The hydrangea is a garden staple – and if you’re considering growing hydrangea companion plants, that’s a wise choice.
There are certain plants that, when grown next to hydrangea bushes, benefit from similar growing conditions and offer similar visual appeal. Not only that, but hydrangeas offer various advantages to plants growing nearby.
If you’re wondering what to plant next to hydrangeas, here’s what you need to know:
Are Hydrangeas Poisonous to Other Plants?
There is a misconception out there that hydrangeas are poisonous to other plants, and therefore, that you need to select companion plants carefully to make sure you don’t accidentally kill the rest of your garden. However, that is not the case.
These shrubs can be dangerous – but not to other plants. Instead, they can actually be dangerous to you. They contain a toxic compound in their stems, leaves, and flowers. This compound is known as hydrangin, which converts to cyanide in the digestive system and can lead to serious stomach upset.
Poisoning is rare in humans but can occur in pets and small children when large amounts are ingested. Therefore, it’s a good idea to choose your hydrangea planting location wisely – but only in terms of where animals and kids can get to your shrubs (and not necessarily based on the surrounding plants).
What to Plant with Hydrangeas
There are a few companion plants you may want to consider growing with your favorite flowering shrubs.
One good option is American beautyberry. A fast-growing shrub, it thrives in the same conditions as hydrangeas. Plus, its beautiful purple berries add additional interest and can attract wildlife to your hydrangea garden.
Lacy, delicate ferns also grow well with hydrangeas, as do hostas. These species prefer a bit more shade, but since they’re often smaller than hydrangeas, can thrive in their shadows.
Medium-sized trees grow well with hydrangea plants and offer the benefit of additional shade during hot weather. Dogwood and other ornamental trees can help keep your hydrangea cool while also providing visual appeal in their blossoms, bark, and foliage.
Finally, you may want to grow a few shade-tolerant flowers in front of your shrubs. These can often fix nutrients in the soil while benefiting from the shade of your taller shrubs. Pansies, heuchera, and foxgloves are all excellent choices.
Other great plants that look good with hydrangeas include:
You can even grow ornamental grasses or annuals with your hydrangeas to really shake things up!
Tips for Selecting Hydrangea Companion Plants
Here are some tips to consider when you’re choosing companion plants that will not only grow well with your hydrangea shrubs but will create an ornate display in your landscape.
1. Ideal Growing Conditions
Consider the preferences of your hydrangeas when you’re trying to decide where you will plant them. Some varieties, like mophead (Hydrangea macrophylla), produce blue blooms in acidic soil and pink ones in alkaline soil.
Most hydrangeas like full sunlight in the morning with a bit of dappled shade in the afternoon. ALmost all like soil that is consistently moist, though not soggy. Oakleaf hydrangea bushes prefer soil that is rich and moist.

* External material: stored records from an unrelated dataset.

-- ==== Sys2Proof/Laws/Fabric.lean ====
section
/-!
SUPPORT. What a read or a write of memory leaves of the fabric, and a request whose payload meets no bit error on its way.
-/

namespace Sys2Proof.Machine

open Sys2Proof

/-! ## Reads and writes leave the fabric alone -/

/-- The fabric is as before. -/
def FabKept (s t : State) : Prop := t.sys.fab = s.sys.fab

theorem FabKept.lit {s t u : State} (h : FabKept s t) (e : u.sys.fab = t.sys.fab) : FabKept s u := e.trans h

theorem FabKept.bump {s t : State} (h : FabKept s t) (n : Name) (u k b : Nat) : FabKept s (t.bump n u k b) := h.lit rfl

theorem FabKept.updDesc {s t : State} (h : FabKept s t) (n : Nat) (f : Desc → Desc) : FabKept s (t.updDesc n f) := h.lit rfl

theorem FabKept.traceSet {s t : State} (h : FabKept s t) (r : Trace) :
    FabKept s { t with sys := { t.sys with trace := r } } := h.lit rfl

theorem FabKept.synSet {s t : State} (h : FabKept s t) (x : FMap Nat) : FabKept s { t with syn := x } := h.lit rfl

theorem FabKept.memSynSet {s t : State} (h : FabKept s t) (x : FMap Nat) (m : FMap Byte) :
    FabKept s { t with syn := x, mem := m } := h.lit rfl

theorem FabKept.wtagsSet {s t : State} (h : FabKept s t) (x : FMap WTag) : FabKept s { t with wtags := x } := h.lit rfl

theorem FabKept.mcFlipsSet {s t : State} (h : FabKept s t) (x : FMap Nat) :
    FabKept s { t with sys := { t.sys with mcFlips := x } } := h.lit rfl

theorem FabKept.fold {s t : State} {α : Type} {f : State → α → State} (hf : ∀ x a, FabKept s x → FabKept s (f x a))
    (h : FabKept s t) (l : List α) : FabKept s (l.foldl f t) := by
  induction l generalizing t with
  | nil => exact h
  | cons x r ih => exact ih (hf _ x h)

theorem FabKept.poke {s t : State} (h : FabKept s t) (a : Nat) (bs : List Byte) : FabKept s (t.poke a bs) := h.lit rfl

theorem FabKept.storeByte {s t : State} (h : FabKept s t) (a : Nat) (b : Byte) : FabKept s (t.storeByte a b) := by
  unfold State.storeByte
  split <;> exact h.lit rfl

theorem FabKept.store {s t : State} (h : FabKept s t) (a : Nat) (bs : List Byte) : FabKept s (t.store a bs) := by
  unfold State.store
  split
  · exact FabKept.fold (fun x i g => g.updDesc _ _) h _
  · split
    · exact FabKept.fold (fun x i g => g.storeByte _ _) h _
    · exact h.poke a bs

theorem FabKept.irq {s t : State} (h : FabKept s t) (v : Nat) : FabKept s (t.irq v) := by
  unfold State.irq
  split <;> exact h.lit rfl

theorem FabKept.eventIbi {s t : State} (h : FabKept s t) : FabKept s t.eventIbi := by
  unfold State.eventIbi
  dsimp only
  repeat' split
  all_goals exact h.lit rfl

theorem FabKept.trace {s t : State} (h : FabKept s t) (type : Nat) (a : TraceArgs) : FabKept s (t.trace type a) := by
  unfold State.trace
  split
  · exact h
  · dsimp only
    generalize (if t.sys.trace.period = t.sys.gov.period then t.sys.trace
      else { t.sys.trace with period := t.sys.gov.period, inPeriod := 0 }) = r
    split
    · exact (h.traceSet _).bump _ _ _ _
    · exact ((h.traceSet _).store _ _).bump _ _ _ _

/-- Raising an event leaves the fabric alone. -/
theorem FabKept.raise {s t : State} (h : FabKept s t) (code : FC) (kind index arg : Nat) :
    FabKept s (t.raise code kind index arg) := by
  unfold State.raise
  have lost : ∀ (b : Bool) (x : State), FabKept s x → FabKept s (if b = true then x.bump .evtDropped else x) := by
    intro b x g
    cases b
    · exact g
    · exact g.bump _ _ _ _
  have head := fun (m : Mgmt) (b : Bool) (a : TraceArgs) =>
    ((lost b { t with mgmt := m } (h.lit rfl)).irq 0).eventIbi.trace 8 a
  extract_lets n e l t1 t2 t3 t4 u p
  have g : FabKept s p := head _ _ _
  clear_value p
  split
  · exact g.lit rfl
  · exact g

theorem FabKept.hbmMark {s t : State} (h : FabKept s t) (wa : Nat) : FabKept s (hbmMark t wa) := by
  unfold Machine.hbmMark
  dsimp only
  split
  · exact h.lit rfl
  · exact (h.raise _ _ _ _).lit rfl

theorem FabKept.hbmSettleHalf {s t : State} (h : FabKept s t) (x : Nat) : FabKept s (hbmSettleHalf t x) := by
  unfold Machine.hbmSettleHalf
  dsimp only
  split
  · exact h
  · have m : ∀ (c : Prop) [Decidable c] (y : State) (w : Nat), FabKept s y → FabKept s (if c then Machine.hbmMark y w else y) := by
      intro c _ y w g
      split
      · exact g.hbmMark _
      · exact g
    exact m _ _ _ (m _ _ _ ((h.bump _ _ _ _).raise _ _ _ _))
  · exact h.bump _ _ _ _

theorem FabKept.hbmSettle {s t : State} (h : FabKept s t) (a n : Nat) : FabKept s (hbmSettle t a n) := by
  unfold Machine.hbmSettle
  split
  · exact h
  · exact FabKept.fold (fun x i g => g.hbmSettleHalf _) h _

theorem FabKept.hbmPartial {s t : State} (h : FabKept s t) (a n : Nat) : FabKept s (hbmPartial t a n) := by
  unfold Machine.hbmPartial
  split
  · exact h
  · dsimp only
    have g : ∀ (b : Bool) (x : State) (i : Nat), FabKept s x → FabKept s (if b = true then Machine.hbmSettleHalf x i else x) := by
      intro b x i g
      cases b
      · exact g
      · exact g.hbmSettleHalf _
    exact g _ _ _ (g _ _ _ h)

theorem FabKept.refetchLine {s t : State} (h : FabKept s t) (line : Nat) : FabKept s (refetchLine t line) := by
  unfold Machine.refetchLine
  split
  · exact h
  · rename_i w e
    have a : FabKept s (Machine.hbmSettle t w.home 256) := h.hbmSettle _ _
    have b : ∀ x : State, FabKept s x →
        FabKept s (Machine.hbmSettle (x.bump .spWeightRefetch (scratchCore line)) w.home 256) :=
      fun x g => (g.bump _ _ _ _).hbmSettle _ _
    extract_lets c again u v
    have hv : FabKept s v := by
      show FabKept s (if _ then _ else _)
      split
      · exact b _ a
      · exact a
    clear_value v
    split
    · exact FabKept.raise ((((hv.bump _ _ _ _).bump _ _ _ _).wtagsSet _).synSet _) _ _ _ _
    · exact ((((hv.bump _ _ _ _).synSet _).poke _ _).wtagsSet _)

theorem FabKept.settleWord {s t : State} (h : FabKept s t) (wa : Nat) : FabKept s (settleWord t wa) := by
  unfold Machine.settleWord
  split
  · exact h
  · exact h
  · dsimp only
    split
    · exact (h.synSet _).bump _ _ _ _
    · exact h.synSet _
  · dsimp only
    split
    · exact (h.memSynSet _ _).bump _ _ _ _
    · exact h.memSynSet _ _
  · split
    · exact h.refetchLine _
    · dsimp only
      split
      · exact ((h.synSet _).bump _ _ _ _).raise _ _ _ _
      · exact (h.synSet _).raise _ _ _ _

theorem FabKept.sramSettle {s t : State} (h : FabKept s t) (a n : Nat) : FabKept s (sramSettle t a n) := by
  unfold Machine.sramSettle
  split
  · exact h
  · exact FabKept.fold (fun x i g => g.settleWord _) h _

theorem FabKept.sramPartial {s t : State} (h : FabKept s t) (a n : Nat) : FabKept s (sramPartial t a n) := by
  unfold Machine.sramPartial
  split
  · exact h
  · dsimp only
    have g : ∀ (b : Bool) (x : State) (i : Nat), FabKept s x → FabKept s (if b = true then Machine.settleWord x i else x) := by
      intro b x i g
      cases b
      · exact g
      · exact g.settleWord _
    exact g _ _ _ (g _ _ _ h)

theorem FabKept.hbmClear {s t : State} (h : FabKept s t) (wa : Nat) : FabKept s (hbmClear t wa) := by
  unfold Machine.hbmClear
  dsimp only
  split <;> exact h.lit rfl

theorem FabKept.setMarks {s t : State} (h : FabKept s t) (a n : Nat) (m : List Bool) : FabKept s (setMarks t a n m) := by
  unfold Machine.setMarks
  split
  · exact h
  · refine FabKept.fold (fun x i g => ?_) h _
    unfold setMark
    dsimp only
    repeat' split
    all_goals first
      | exact g
      | exact g.hbmMark _
      | exact g.hbmClear _

theorem FabKept.mcPath {s t : State} (h : FabKept s t) (a n : Nat) : FabKept s (mcPath t a n) := by
  unfold Machine.mcPath
  split
  · exact h
  · refine FabKept.fold (fun x i g => ?_) h _
    split
    · unfold mcPathWord
      dsimp only
      split
      · exact g.mcFlipsSet _
      · exact (g.mcFlipsSet _).hbmMark _
      · exact ((g.mcFlipsSet _).store _ _).hbmMark _
      · exact (g.mcFlipsSet _).bump _ _ _ _
    · exact g

theorem FabKept.putBack {s t : State} (h : FabKept s t) (a : Nat) (bs : List Byte) (m : List Bool) (k : Option Nat) :
    FabKept s (t.putBack a bs m k) := by
  unfold State.putBack
  extract_lets u v w
  have hu : FabKept s u := (h.store a bs).setMarks _ _ _
  have hv : FabKept s v := by
    show FabKept s (if _ then _ else _)
    split
    · exact hu.mcPath _ _
    · exact hu
  have hw : FabKept s w := by
    show FabKept s (if _ then _ else _)
    split
    · exact hv.lit rfl
    · exact hv
  clear_value w
  split
  · split
    · exact hw.lit rfl
    · exact hw
  · exact hw

/-- A write of memory leaves the fabric alone. -/
theorem FabKept.write {s t : State} (h : FabKept s t) (a : Nat) (bs : List Byte) (m : List Bool) (k : Option Nat) :
    FabKept s (t.write a bs m k) := by
  unfold State.write
  dsimp only
  refine FabKept.putBack ?_ _ _ _ _
  split
  · exact h.hbmPartial _ _
  · exact h.sramPartial _ _

/-- A read of memory leaves the fabric alone. -/
theorem FabKept.settle {s t : State} (h : FabKept s t) (a n : Nat) : FabKept s (t.settle a n) := by
  unfold State.settle
  split
  · exact h.hbmSettle _ _
  · exact h.sramSettle _ _

/-- What an operation does to plain bytes leaves the fabric alone. -/
theorem performData_fab (s : State) (k : Kind) (r : Req) : FabKept s (performData s k r).1 := by
  have h : FabKept s s := rfl
  unfold performData
  cases k
  case get => exact h.settle _ _
  case cmpcnt => exact h.settle _ _
  case put => exact h.write _ _ _ _
  case cput => exact h.write _ _ _ _
  all_goals
    dsimp only
    split
    · exact h.settle _ _
    · exact (h.settle _ _).putBack _ _ _ _

/-! ## Requests on their way (R17) -/

/-- Nothing happens to a payload on its way when no bit error is pending in the fabric. -/
theorem crossFabric_quiet {s : State} (h : s.sys.fab.flips = []) (src dst : Agent) (d : List Byte) (m : List Bool) :
    crossFabric s src dst d m = (s, d, m) := by
  unfold crossFabric
  simp [h]

/-- A request that meets no bit error on its way is performed as it was sent. -/
theorem performVia_quiet {s : State} {k : Kind} {r : Req} {ctr : Nat × Nat} {p : Option Nat}
    (h : s.sys.fab.flips = []) (h2 : (performAt s k r ctr p).1.sys.fab.flips = []) :
    performVia s k r ctr p = performAt s k r ctr p := by
  unfold performVia
  have e : (if (k == .put || k == .cput) = true then
      crossFabric s (originAgent s r.origin) (addressAgent s r.addr) r.data r.poison else (s, r.data, r.poison)) =
      (s, r.data, r.poison) := by
    split
    · exact crossFabric_quiet h _ _ _ _
    · rfl
  simp only [e]
  cases hq : (performAt s k r ctr p).2 with
  | none => simp only; rw [← hq]
  | some a =>
    simp only [crossFabric_quiet h2]
    rw [← hq]

/-- An operation on plain memory that meets no bit error on its way is performed as it was sent. -/
theorem performVia_plain {s : State} {k : Kind} {r : Req} {ctr : Nat × Nat} {p : Option Nat} (hp : PlainAt s r.addr)
    (he : effectCode s k r = .ok) (h : s.sys.fab.flips = []) : performVia s k r ctr p = performAt s k r ctr p := by
  refine performVia_quiet h ?_
  rw [performAt_plain hp he]
  have g : (performData s k r).1.sys.fab = s.sys.fab := performData_fab s k r
  dsimp only
  split
  · unfold passHold
    split <;> exact g ▸ h
  · exact g ▸ h

end Sys2Proof.Machine
end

It’s important to consult the label on your plant before you put it in the ground (and before you select companions). That way, you can make sure the ideal conditions will be provided.
2. Consider the Canopy
Start by selecting canopy plants that will give a bit of shade to your hydrangea bushes. Medium-height trees like dogwood can deliver a bit of shade while also providing their own visual appeal in their foliage, flowers, and bark.
Other good options include evergreens, crape myrtles, and more.
3. Plant a Mixture of Deciduous and Evergreen Plants
Don’t be afraid to shake things up when you’re planning out your hydrangea-centric landscape. When combined, evergreen and deciduous shrubs create an interesting aesthetic – plus, you’ll have some foliage left to enjoy in the winter, too.
Pairing plants like yew, mahonia, and others will ensure that you have something to look at throughout all seasons!
4. Grow a Carpet
Last but not least, don’t forget to include the plants that will be grown at your hydrangeas’ feet. You may want to add groundcovers like loropetalum or heuchera. These will lend some elegance to your garden while also suppressing weeds and helping to retain moisture around your shrubs.
Where Should You Not Plant Hydrangeas?
For the most part, you can plant hydrangea shrubs just about anywhere as long as the location has fertile soil and receives a bit of morning sun paired with afternoon shade. Avoid planting your shrubs in areas that receive deep shade or shade most of the day – or on the flip side, total sun all day.
There aren’t many plants that don’t grow well with hydrangea bushes (with the exception of those that prefer opposing growing conditions, such as full shade, full sun, or dry soil). You may want to avoid options like lavender, periwinkle, or rosemary, for example.
Otherwise, you have thousands of choices when it comes to finding the perfect plants to grow alongside limelight hydrangeas and other types. You can choose freely based on your visual preferences, landscape, and growing zone. Happy planting!